[[ Data open ]]

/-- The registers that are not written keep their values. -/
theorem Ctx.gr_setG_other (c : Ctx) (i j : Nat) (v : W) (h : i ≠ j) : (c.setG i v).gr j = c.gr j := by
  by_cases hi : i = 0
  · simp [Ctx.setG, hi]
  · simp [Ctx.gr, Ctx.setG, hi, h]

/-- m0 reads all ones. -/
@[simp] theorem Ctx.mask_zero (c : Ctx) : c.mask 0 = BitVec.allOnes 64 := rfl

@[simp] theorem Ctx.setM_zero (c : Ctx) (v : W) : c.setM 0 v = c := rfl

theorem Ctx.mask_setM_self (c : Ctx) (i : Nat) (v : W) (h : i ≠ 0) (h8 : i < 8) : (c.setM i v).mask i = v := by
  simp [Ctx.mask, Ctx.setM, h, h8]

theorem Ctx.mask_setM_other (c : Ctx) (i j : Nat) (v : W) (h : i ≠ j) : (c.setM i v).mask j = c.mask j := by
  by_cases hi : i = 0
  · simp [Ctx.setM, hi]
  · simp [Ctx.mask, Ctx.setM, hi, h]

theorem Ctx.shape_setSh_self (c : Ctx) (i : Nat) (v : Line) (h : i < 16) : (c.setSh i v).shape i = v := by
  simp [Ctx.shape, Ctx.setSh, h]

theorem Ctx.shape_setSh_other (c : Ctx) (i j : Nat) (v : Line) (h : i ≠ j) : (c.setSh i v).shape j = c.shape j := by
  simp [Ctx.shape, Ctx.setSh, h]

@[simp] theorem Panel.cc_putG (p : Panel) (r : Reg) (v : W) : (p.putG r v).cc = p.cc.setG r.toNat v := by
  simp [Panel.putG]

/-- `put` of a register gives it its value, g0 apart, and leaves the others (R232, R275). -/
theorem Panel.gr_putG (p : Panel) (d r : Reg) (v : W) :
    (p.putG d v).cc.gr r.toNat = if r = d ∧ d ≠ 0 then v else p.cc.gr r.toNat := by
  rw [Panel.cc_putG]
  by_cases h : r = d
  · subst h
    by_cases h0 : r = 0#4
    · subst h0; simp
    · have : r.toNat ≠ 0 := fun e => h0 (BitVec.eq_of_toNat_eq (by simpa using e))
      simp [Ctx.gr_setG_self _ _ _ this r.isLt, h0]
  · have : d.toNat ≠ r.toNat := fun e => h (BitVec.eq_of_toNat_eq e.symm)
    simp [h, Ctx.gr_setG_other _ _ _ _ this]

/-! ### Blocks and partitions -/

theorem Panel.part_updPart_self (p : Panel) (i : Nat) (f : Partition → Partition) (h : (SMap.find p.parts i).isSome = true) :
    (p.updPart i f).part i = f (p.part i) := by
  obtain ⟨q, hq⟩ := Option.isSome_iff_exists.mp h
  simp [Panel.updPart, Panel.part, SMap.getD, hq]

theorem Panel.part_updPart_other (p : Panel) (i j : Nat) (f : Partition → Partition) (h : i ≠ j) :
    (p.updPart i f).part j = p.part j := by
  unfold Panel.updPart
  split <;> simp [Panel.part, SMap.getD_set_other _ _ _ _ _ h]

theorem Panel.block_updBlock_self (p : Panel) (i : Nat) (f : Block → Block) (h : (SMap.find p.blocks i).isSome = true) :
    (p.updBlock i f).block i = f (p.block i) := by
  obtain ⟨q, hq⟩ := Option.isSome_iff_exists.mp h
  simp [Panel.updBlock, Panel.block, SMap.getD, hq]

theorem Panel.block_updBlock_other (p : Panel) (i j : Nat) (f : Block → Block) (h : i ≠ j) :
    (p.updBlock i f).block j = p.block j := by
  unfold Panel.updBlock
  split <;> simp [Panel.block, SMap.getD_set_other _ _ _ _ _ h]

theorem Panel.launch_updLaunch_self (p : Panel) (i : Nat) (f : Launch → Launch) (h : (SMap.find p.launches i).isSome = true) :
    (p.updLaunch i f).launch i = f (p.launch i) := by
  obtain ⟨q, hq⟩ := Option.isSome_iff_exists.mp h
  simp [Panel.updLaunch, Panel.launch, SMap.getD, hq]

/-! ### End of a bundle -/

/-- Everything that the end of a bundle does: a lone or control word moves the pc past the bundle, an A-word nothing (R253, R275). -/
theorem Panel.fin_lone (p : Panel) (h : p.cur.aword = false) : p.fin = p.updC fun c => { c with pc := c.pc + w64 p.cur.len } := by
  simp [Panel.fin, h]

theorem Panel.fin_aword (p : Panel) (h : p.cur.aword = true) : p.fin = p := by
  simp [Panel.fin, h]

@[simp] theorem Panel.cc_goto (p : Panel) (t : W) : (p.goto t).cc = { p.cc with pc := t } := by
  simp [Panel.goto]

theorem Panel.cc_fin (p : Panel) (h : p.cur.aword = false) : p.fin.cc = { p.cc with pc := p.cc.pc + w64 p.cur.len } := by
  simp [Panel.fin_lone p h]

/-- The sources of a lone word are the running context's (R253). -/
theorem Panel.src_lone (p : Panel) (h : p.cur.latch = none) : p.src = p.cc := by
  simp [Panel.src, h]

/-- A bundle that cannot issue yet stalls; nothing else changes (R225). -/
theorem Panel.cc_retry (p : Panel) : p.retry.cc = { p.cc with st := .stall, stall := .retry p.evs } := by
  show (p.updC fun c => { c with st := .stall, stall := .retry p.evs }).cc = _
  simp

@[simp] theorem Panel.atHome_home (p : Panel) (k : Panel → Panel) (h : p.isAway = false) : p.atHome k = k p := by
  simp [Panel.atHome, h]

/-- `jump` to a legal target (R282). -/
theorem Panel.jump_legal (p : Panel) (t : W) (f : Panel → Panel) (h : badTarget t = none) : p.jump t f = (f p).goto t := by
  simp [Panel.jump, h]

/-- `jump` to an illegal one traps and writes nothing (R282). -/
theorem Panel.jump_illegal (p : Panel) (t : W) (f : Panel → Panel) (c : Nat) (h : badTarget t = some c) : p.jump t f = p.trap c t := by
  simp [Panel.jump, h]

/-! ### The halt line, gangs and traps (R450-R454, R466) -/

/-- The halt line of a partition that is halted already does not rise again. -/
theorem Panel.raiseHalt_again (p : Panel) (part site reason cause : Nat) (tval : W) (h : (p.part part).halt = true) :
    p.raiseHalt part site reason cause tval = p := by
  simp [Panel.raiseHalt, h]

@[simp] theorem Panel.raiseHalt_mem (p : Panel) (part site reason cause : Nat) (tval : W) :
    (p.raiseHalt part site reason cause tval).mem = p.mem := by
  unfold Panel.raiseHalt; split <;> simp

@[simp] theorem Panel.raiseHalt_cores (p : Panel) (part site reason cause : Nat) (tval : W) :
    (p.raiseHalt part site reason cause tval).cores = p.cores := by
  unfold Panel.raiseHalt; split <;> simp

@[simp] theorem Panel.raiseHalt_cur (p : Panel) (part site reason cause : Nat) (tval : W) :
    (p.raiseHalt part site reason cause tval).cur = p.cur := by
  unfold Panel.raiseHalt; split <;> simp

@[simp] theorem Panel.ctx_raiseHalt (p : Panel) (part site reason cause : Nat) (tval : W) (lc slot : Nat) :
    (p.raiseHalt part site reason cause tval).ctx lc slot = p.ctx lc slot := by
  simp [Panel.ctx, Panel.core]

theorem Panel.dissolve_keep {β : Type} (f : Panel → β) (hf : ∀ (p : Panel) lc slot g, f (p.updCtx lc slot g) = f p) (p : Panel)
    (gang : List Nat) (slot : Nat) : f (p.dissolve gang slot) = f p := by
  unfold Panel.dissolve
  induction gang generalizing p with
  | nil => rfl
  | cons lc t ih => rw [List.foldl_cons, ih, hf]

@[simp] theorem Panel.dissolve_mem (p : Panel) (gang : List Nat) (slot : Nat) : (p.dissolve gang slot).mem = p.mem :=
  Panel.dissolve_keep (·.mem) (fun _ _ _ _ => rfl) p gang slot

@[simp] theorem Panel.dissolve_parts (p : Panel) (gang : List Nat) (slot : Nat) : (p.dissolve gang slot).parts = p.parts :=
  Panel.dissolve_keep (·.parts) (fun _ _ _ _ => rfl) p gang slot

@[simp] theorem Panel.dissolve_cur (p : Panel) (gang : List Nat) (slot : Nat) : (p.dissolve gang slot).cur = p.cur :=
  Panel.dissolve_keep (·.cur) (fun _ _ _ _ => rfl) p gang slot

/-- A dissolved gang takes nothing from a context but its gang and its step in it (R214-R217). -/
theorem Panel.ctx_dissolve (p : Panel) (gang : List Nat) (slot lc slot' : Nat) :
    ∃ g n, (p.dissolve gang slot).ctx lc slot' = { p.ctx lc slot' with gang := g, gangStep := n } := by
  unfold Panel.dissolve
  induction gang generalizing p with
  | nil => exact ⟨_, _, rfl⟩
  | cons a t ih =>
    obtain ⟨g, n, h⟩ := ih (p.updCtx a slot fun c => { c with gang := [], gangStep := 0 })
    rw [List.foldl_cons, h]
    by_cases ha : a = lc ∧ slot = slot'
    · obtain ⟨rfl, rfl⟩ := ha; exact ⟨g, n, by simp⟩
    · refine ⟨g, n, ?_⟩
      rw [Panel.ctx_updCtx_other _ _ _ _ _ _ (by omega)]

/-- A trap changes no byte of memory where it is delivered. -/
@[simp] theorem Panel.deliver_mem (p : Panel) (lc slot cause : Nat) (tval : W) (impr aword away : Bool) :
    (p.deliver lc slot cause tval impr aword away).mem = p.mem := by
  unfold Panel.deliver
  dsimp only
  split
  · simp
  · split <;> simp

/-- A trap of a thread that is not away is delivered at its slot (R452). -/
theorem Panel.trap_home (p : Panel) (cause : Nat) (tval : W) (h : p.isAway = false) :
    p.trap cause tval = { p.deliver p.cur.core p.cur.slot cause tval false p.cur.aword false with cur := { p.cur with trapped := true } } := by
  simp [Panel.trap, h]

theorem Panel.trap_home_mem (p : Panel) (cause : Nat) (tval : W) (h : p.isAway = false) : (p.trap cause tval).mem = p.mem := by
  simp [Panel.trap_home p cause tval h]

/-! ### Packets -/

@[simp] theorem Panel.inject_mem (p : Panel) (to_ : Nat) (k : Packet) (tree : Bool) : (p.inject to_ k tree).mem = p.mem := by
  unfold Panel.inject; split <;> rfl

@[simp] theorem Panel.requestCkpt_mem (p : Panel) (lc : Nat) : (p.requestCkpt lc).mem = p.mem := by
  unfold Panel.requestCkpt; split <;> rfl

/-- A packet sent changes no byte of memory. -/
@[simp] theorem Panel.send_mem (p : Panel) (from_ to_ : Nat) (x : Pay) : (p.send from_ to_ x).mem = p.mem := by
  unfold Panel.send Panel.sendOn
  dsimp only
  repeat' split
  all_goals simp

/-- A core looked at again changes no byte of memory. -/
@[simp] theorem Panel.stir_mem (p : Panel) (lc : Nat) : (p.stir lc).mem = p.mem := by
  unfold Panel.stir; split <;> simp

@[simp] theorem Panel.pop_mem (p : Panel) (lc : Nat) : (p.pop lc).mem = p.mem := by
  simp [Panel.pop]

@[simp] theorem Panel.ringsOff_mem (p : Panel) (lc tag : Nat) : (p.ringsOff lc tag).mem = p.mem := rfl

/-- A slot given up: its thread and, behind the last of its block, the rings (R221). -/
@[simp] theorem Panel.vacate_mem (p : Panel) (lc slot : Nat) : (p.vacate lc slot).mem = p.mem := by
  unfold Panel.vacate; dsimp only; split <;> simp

[[ Data closed ]]
[[ Data open ]]

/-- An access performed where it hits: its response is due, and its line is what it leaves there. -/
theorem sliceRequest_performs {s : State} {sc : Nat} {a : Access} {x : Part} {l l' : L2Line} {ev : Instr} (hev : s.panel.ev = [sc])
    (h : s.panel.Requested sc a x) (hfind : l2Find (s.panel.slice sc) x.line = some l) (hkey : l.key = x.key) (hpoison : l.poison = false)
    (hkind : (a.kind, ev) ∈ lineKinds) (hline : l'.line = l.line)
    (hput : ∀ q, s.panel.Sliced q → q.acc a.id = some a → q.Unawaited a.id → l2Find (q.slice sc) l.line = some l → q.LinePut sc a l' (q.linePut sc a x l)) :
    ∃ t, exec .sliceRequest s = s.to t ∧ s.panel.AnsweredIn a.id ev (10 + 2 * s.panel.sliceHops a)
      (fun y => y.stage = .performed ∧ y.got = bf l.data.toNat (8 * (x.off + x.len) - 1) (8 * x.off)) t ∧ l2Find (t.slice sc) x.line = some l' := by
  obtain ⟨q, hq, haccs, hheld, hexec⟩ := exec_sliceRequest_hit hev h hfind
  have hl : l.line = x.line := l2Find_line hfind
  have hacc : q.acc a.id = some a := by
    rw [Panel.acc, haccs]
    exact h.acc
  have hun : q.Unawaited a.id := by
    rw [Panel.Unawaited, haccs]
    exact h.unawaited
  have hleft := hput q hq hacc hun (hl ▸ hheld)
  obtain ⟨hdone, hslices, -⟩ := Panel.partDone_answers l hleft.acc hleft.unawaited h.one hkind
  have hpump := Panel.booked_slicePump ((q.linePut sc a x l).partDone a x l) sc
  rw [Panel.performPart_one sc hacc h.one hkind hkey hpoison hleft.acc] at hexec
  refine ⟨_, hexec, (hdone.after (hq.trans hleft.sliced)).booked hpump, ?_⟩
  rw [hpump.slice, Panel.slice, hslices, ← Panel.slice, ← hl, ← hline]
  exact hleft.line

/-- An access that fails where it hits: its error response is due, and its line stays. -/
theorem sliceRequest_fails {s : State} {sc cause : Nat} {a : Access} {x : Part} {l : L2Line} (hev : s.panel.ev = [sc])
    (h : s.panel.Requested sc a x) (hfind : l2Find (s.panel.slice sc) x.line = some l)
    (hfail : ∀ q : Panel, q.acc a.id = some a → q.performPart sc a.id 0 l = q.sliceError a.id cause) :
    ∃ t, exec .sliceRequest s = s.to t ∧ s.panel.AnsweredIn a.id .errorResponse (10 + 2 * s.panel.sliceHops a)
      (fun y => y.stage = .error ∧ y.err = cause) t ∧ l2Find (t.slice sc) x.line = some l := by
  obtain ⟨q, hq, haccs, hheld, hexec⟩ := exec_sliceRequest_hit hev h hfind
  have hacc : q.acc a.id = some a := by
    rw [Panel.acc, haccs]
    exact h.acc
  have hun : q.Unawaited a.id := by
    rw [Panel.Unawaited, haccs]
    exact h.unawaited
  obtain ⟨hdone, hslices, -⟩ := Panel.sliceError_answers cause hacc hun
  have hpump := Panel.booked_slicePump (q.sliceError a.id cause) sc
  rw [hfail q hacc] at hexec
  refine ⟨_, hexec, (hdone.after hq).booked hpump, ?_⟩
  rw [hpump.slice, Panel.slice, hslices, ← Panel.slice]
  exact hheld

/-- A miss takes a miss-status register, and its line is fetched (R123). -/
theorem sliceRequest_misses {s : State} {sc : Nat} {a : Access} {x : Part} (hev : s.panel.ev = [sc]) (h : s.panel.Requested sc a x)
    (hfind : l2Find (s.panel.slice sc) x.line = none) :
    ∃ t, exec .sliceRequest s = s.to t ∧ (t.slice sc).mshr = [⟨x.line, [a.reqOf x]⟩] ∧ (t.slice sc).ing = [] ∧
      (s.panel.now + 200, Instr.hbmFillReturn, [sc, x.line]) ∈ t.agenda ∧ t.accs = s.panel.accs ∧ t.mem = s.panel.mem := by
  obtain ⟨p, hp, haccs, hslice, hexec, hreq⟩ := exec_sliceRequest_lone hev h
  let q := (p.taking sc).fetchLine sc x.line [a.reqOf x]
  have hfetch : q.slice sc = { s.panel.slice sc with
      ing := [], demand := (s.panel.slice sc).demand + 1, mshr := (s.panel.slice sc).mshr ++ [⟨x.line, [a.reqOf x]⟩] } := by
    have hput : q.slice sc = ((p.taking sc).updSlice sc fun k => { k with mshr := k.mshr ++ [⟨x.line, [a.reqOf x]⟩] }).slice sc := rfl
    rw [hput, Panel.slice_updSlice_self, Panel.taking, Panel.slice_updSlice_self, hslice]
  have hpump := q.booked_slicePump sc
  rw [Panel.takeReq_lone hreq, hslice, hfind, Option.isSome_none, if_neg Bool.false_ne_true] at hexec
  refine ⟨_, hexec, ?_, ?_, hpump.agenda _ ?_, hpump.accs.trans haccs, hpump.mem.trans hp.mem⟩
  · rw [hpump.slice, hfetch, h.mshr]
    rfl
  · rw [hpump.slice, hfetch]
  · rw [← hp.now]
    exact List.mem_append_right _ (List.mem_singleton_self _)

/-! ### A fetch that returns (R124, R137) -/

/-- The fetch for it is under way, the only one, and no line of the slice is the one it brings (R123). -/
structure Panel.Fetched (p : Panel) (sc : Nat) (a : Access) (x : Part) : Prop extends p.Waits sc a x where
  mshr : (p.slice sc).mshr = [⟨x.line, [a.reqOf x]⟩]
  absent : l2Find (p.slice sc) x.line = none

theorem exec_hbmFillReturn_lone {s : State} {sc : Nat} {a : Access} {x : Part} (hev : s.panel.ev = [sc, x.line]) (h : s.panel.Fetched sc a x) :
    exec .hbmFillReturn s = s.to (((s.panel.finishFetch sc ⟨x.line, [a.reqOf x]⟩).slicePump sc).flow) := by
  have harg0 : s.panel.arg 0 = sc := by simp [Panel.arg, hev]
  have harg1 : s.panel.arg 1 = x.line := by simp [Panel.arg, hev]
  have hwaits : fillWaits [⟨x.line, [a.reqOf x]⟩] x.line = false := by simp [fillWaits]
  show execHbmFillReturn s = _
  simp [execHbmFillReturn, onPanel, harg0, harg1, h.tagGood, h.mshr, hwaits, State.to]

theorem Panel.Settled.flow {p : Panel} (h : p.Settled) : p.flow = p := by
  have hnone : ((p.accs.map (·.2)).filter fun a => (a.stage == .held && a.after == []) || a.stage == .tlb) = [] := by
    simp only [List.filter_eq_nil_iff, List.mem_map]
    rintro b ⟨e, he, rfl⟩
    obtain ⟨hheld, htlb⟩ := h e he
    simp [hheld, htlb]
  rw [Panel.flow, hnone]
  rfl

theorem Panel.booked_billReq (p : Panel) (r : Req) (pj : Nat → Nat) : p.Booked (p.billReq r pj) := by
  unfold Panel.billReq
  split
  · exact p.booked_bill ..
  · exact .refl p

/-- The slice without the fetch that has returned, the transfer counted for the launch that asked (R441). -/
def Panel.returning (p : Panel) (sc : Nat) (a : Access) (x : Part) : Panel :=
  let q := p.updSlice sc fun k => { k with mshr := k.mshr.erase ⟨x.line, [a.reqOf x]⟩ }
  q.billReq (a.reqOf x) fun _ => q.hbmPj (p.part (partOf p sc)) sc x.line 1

[[ Data closed ]]

Please make an exact copy of the lines above from the line with "their values. -/" through the line with "(p.updPart i f).part j = p.part j := by", both ends included.

• **Solution to this problem**
/-- The registers that are not written keep their values. -/
theorem Ctx.gr_setG_other (c : Ctx) (i j : Nat) (v : W) (h : i ≠ j) : (c.setG i v).gr j = c.gr j := by
  by_cases hi : i = 0
  · simp [Ctx.setG, hi]
  · simp [Ctx.gr, Ctx.setG, hi, h]

/-- m0 reads all ones. -/
@[simp] theorem Ctx.mask_zero (c : Ctx) : c.mask 0 = BitVec.allOnes 64 := rfl

@[simp] theorem Ctx.setM_zero (c : Ctx) (v : W) : c.setM 0 v = c := rfl

theorem Ctx.mask_setM_self (c : Ctx) (i : Nat) (v : W) (h : i ≠ 0) (h8 : i < 8) : (c.setM i v).mask i = v := by
  simp [Ctx.mask, Ctx.setM, h, h8]

theorem Ctx.mask_setM_other (c : Ctx) (i j : Nat) (v : W) (h : i ≠ j) : (c.setM i v).mask j = c.mask j := by
  by_cases hi : i = 0
  · simp [Ctx.setM, hi]
  · simp [Ctx.mask, Ctx.setM, hi, h]

theorem Ctx.shape_setSh_self (c : Ctx) (i : Nat) (v : Line) (h : i < 16) : (c.setSh i v).shape i = v := by
  simp [Ctx.shape, Ctx.setSh, h]

theorem Ctx.shape_setSh_other (c : Ctx) (i j : Nat) (v : Line) (h : i ≠ j) : (c.setSh i v).shape j = c.shape j := by
  simp [Ctx.shape, Ctx.setSh, h]

@[simp] theorem Panel.cc_putG (p : Panel) (r : Reg) (v : W) : (p.putG r v).cc = p.cc.setG r.toNat v := by
  simp [Panel.putG]

/-- `put` of a register gives it its value, g0 apart, and leaves the others (R232, R275). -/
theorem Panel.gr_putG (p : Panel) (d r : Reg) (v : W) :
    (p.putG d v).cc.gr r.toNat = if r = d ∧ d ≠ 0 then v else p.cc.gr r.toNat := by
  rw [Panel.cc_putG]
  by_cases h : r = d
  · subst h
    by_cases h0 : r = 0#4
    · subst h0; simp
    · have : r.toNat ≠ 0 := fun e => h0 (BitVec.eq_of_toNat_eq (by simpa using e))
      simp [Ctx.gr_setG_self _ _ _ this r.isLt, h0]
  · have : d.toNat ≠ r.toNat := fun e => h (BitVec.eq_of_toNat_eq e.symm)
    simp [h, Ctx.gr_setG_other _ _ _ _ this]

/-! ### Blocks and partitions -/

theorem Panel.part_updPart_self (p : Panel) (i : Nat) (f : Partition → Partition) (h : (SMap.find p.parts i).isSome = true) :
    (p.updPart i f).part i = f (p.part i) := by
  obtain ⟨q, hq⟩ := Option.isSome_iff_exists.mp h
  simp [Panel.updPart, Panel.part, SMap.getD, hq]

theorem Panel.part_updPart_other (p : Panel) (i j : Nat) (f : Partition → Partition) (h : i ≠ j) :
    (p.updPart i f).part j = p.part j := by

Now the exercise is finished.